__What to do__: Below are records; count how many of their lines contain the string "split", and give only that number.

__Stored items__:
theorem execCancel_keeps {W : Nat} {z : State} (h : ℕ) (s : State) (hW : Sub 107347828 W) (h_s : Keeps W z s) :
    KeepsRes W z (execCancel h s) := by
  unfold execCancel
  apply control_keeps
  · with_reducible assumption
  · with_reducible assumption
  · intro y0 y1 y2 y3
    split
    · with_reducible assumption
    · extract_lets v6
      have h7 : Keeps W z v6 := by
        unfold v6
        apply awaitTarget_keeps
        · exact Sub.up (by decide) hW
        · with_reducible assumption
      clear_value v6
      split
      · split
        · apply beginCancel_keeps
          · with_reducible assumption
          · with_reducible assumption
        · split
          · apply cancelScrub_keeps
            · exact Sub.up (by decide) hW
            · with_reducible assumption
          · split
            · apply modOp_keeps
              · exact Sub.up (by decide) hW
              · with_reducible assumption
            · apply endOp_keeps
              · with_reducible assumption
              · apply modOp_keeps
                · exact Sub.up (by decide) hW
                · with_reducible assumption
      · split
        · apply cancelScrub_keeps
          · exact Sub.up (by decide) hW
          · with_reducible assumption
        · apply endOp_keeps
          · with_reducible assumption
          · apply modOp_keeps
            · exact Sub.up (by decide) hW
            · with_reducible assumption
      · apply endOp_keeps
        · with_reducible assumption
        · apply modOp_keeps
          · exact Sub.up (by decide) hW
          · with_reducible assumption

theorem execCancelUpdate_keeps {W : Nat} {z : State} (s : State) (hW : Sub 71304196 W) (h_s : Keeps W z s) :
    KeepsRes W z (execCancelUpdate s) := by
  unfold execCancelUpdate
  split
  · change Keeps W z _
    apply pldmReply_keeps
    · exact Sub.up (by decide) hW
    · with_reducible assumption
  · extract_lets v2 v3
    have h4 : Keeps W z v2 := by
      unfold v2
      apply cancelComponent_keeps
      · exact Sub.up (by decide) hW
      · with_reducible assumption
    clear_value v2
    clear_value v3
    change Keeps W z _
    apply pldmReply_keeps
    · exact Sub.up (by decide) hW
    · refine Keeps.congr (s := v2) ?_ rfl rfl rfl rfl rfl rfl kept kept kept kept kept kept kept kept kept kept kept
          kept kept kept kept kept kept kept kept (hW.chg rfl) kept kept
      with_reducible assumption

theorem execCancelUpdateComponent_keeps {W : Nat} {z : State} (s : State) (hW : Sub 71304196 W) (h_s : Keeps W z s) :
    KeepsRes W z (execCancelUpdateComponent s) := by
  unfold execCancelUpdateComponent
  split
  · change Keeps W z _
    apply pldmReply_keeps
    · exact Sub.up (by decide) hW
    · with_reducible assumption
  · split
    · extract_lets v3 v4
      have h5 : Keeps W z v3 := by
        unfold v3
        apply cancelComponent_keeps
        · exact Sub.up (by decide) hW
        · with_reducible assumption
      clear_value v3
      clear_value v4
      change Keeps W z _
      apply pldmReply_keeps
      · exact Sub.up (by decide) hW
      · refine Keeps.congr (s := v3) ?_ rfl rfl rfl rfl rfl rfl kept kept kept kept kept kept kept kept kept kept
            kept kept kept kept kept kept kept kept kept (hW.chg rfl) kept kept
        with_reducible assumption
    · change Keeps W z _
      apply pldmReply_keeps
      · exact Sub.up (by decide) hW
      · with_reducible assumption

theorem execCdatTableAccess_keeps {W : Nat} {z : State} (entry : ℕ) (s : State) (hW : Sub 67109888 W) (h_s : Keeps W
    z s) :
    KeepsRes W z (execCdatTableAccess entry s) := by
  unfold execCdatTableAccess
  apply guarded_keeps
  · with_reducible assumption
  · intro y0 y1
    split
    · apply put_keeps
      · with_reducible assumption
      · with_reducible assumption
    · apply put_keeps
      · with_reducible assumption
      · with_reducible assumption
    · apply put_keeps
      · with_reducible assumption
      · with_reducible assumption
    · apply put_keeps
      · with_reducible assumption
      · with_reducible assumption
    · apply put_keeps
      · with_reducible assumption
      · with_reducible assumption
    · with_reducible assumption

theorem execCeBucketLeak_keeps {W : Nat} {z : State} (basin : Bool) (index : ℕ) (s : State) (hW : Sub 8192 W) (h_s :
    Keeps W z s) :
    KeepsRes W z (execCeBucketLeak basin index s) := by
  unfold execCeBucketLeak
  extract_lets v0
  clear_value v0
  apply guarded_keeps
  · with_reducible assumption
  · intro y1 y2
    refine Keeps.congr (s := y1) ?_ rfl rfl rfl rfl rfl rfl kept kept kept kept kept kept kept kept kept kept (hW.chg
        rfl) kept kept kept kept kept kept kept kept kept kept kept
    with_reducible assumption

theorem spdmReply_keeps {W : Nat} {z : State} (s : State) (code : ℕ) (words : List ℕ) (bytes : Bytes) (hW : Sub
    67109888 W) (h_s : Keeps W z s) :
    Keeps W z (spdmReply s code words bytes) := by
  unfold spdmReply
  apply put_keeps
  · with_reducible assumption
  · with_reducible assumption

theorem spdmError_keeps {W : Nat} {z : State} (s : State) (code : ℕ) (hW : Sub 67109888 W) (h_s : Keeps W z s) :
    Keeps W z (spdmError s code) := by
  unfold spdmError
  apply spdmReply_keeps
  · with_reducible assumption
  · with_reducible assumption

__Output below__: 10